-- ==== Sys2Proof/Machine/Clock.lean ====
section
/-! DEFINITION. What the clock does on an idle step (log 2): radio time, its slew and ticks (R394, R396, R397), and each
basin's issue credit, frame beat and slot-wait count in every b-cycle (R261, R266, R497). -/

namespace Sys2Proof.Machine

/-! ### Frames, slots and symbols (R389, R397) -/

/-- Fields of TM_TICK_CFG: numerology (5 to 7 act as 4) and frame offset. -/
def tickMu (w : Word) : Nat := min (bitsOf w.toNat 0 3) 4
/-- The frame offset; larger values act as 9,999,999. -/
def tickOffset (w : Word) : Nat := min (bitsOf w.toNat 8 24) 9999999

/-- ns from the frame start to the start of a symbol (R389). -/
def symStart (mu subframe slot sym : Nat) : Nat :=
  1000000 * subframe + slot * (1000000 / 2 ^ mu) + sym * 1000000 / (14 * 2 ^ mu)

/-- ns into the frame at time `t`. -/
def intoFrame (off t : Nat) : Nat := (t + 10000000 - off) % 10000000

/-- The frame, subframe, slot and symbol at radio time `t`. -/
def slotAt (w : Word) (t : Nat) : Nat × Nat × Nat × Nat :=
  let mu := tickMu w
  let off := tickOffset w
  let n := (t + 10000000 - off) / 10000000 + 255
  let x := intoFrame off t
  let sf := x / 1000000
  let sl := min (x % 1000000 / (1000000 / 2 ^ mu)) (2 ^ mu - 1)
  let sy := ((List.range 14).filter fun i => symStart mu sf sl i ≤ x).length - 1
  (n % 256, sf, sl, sy)

/-- TM_SLOT in line with the counter. -/
def State.showSlot (s : State) : State :=
  let p := slotAt s.tickCfg s.now
  s.setReg (rk .TM_SLOT) (BitVec.ofNat 64 (p.2.2.2 + 2 ^ 4 * p.2.2.1 + 2 ^ 10 * p.2.1 + 2 ^ 14 * p.1))

/-- The number of the frame at time `t`, less one. -/
def frameOf (off t : Nat) : Nat := (t + 10000000 - off) / 10000000

/-- A frame start since the counter read `old` takes up a TM_TICK_CFG written before it. -/
def State.frameStart (s : State) (old : Nat) : State :=
  let off := tickOffset s.tickCfg
  if frameOf off old ≠ frameOf off s.now then { s with tickCfg := s.reg (rk .TM_TICK_CFG) } else s

/-- One ns of radio time: the counter is 0 until the first TIME_SET, and takes one ns of slew each 10 µs (R394, R396). -/
def State.radioNs (s : State) : State :=
  if s.bit (rk .TM_STATUS) 4 then
    let d : Int := if s.tk % 330000 = 0 then (if 0 < s.slew then 1 else if s.slew < 0 then -1 else 0) else 0
    let t := ((s.now : Int) + 1 + d).toNat
    (({ s with slew := s.slew - d }).setReg (rk .TM_NOW) (BitVec.ofNat 64 t)).frameStart s.now |>.showSlot
  else s

/-! ### Basins -/

/-- The effective share of a logical terrace (R498). -/
def State.share (s : State) (t : Nat) : Nat := s.fld (rk .PW_SHARE 0 t) 0 9

/-- Does a descriptor that waits on a slot token wait in a basin: the one whose unit runs it, or for a RESHARD, which the device runs,
the one whose slot it waits on (R261, R271)? -/
def Job.waitsIn (j : Job) (q : Nat) : Bool :=
  if j.unit = 1 then (match j.waitOn with | some c => c.1 = q | none => false) else basinOf j.unit = q

/-- One b-cycle of a basin: the share is added to its credit, and it is withheld (R497), or runs and may stall (R267); its frame
counter advances or holds (R266). A stall that falls due in a withheld b-cycle follows in the next that runs (log 33). -/
def State.basinCycle (s : State) (q : Nat) : State :=
  let u := s.physB q
  let c := Tab.getD s.credit q 0 + s.share (q / 4)
  let wait := s.jobs.any fun j => (j.phase = .waiting || j.phase = .drainWait) && j.waitsIn q
  let s := if wait then s.bump (rk .BS_SLOT_WAIT_CYCLES u) else s
  let due := Tab.getD s.stallDue q 0
  if c < 256 then
    ((({ s with credit := Tab.put s.credit q c }).setFld (rk .BS_FRAME u) 5 1 1).bump (rk .PW_WITHHELD_CYCLES)).markBasin q
      flGov
  else
    let s : State := { s with credit := Tab.put s.credit q (c - 256) }
    if due ≠ 0 then
      ({ s with stallDue := if due = 1 then Tab.del s.stallDue q else Tab.put s.stallDue q (due - 1) }.setFld
        (rk .BS_FRAME u) 5 1 1).bump (rk .BS_SLIP_COUNT u)
    else s.setReg (rk .BS_FRAME u) (BitVec.ofNat 64 ((s.fld (rk .BS_FRAME u) 0 5 + 1) % 32))

/-- d-cycles withheld from throttled stacks: every second one (R319). -/
def State.throttleCycle (s : State) : State :=
  (List.range 16).foldl (fun s st => if s.bit (rk .DM_STATUS st) 2 then s.bump (rk .DM_THROTTLE_CYCLES st) else s) s

/-- One tick of 1/33 ns: radio time and one fuse each ns (R484, log 45), and every basin each b-cycle while the fixed clocks run. -/
def State.clockTick (s : State) : State :=
  let s := { s with tk := s.tk + 1 }
  let s := if s.tk % 33 = 0 then s.radioNs.blowFuse else s
  let s := if s.tk % 60 = 0 ∧ s.bit (rk .CK_STATUS) 0 then s.throttleCycle else s
  if s.tk % 20 = 0 ∧ s.bit (rk .CK_STATUS) 0 then (List.range 140).foldl State.basinCycle s else s

end Sys2Proof.Machine
end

What this task involves: Exact copies of the lines from the one containing "(R267); its frame" through the end of the listing, both included, are the only thing wanted.

Response to the task:
/-- One b-cycle of a basin: the share is added to its credit, and it is withheld (R497), or runs and may stall (R267); its frame
counter advances or holds (R266). A stall that falls due in a withheld b-cycle follows in the next that runs (log 33). -/
def State.basinCycle (s : State) (q : Nat) : State :=
  let u := s.physB q
  let c := Tab.getD s.credit q 0 + s.share (q / 4)
  let wait := s.jobs.any fun j => (j.phase = .waiting || j.phase = .drainWait) && j.waitsIn q
  let s := if wait then s.bump (rk .BS_SLOT_WAIT_CYCLES u) else s
  let due := Tab.getD s.stallDue q 0
  if c < 256 then
    ((({ s with credit := Tab.put s.credit q c }).setFld (rk .BS_FRAME u) 5 1 1).bump (rk .PW_WITHHELD_CYCLES)).markBasin q
      flGov
  else
    let s : State := { s with credit := Tab.put s.credit q (c - 256) }
    if due ≠ 0 then
      ({ s with stallDue := if due = 1 then Tab.del s.stallDue q else Tab.put s.stallDue q (due - 1) }.setFld
        (rk .BS_FRAME u) 5 1 1).bump (rk .BS_SLIP_COUNT u)
    else s.setReg (rk .BS_FRAME u) (BitVec.ofNat 64 ((s.fld (rk .BS_FRAME u) 0 5 + 1) % 32))

/-- d-cycles withheld from throttled stacks: every second one (R319). -/
def State.throttleCycle (s : State) : State :=
  (List.range 16).foldl (fun s st => if s.bit (rk .DM_STATUS st) 2 then s.bump (rk .DM_THROTTLE_CYCLES st) else s) s

/-- One tick of 1/33 ns: radio time and one fuse each ns (R484, log 45), and every basin each b-cycle while the fixed clocks run. -/
def State.clockTick (s : State) : State :=
  let s := { s with tk := s.tk + 1 }
  let s := if s.tk % 33 = 0 then s.radioNs.blowFuse else s
  let s := if s.tk % 60 = 0 ∧ s.bit (rk .CK_STATUS) 0 then s.throttleCycle else s
  if s.tk % 20 = 0 ∧ s.bit (rk .CK_STATUS) 0 then (List.range 140).foldl State.basinCycle s else s

end Sys2Proof.Machine
end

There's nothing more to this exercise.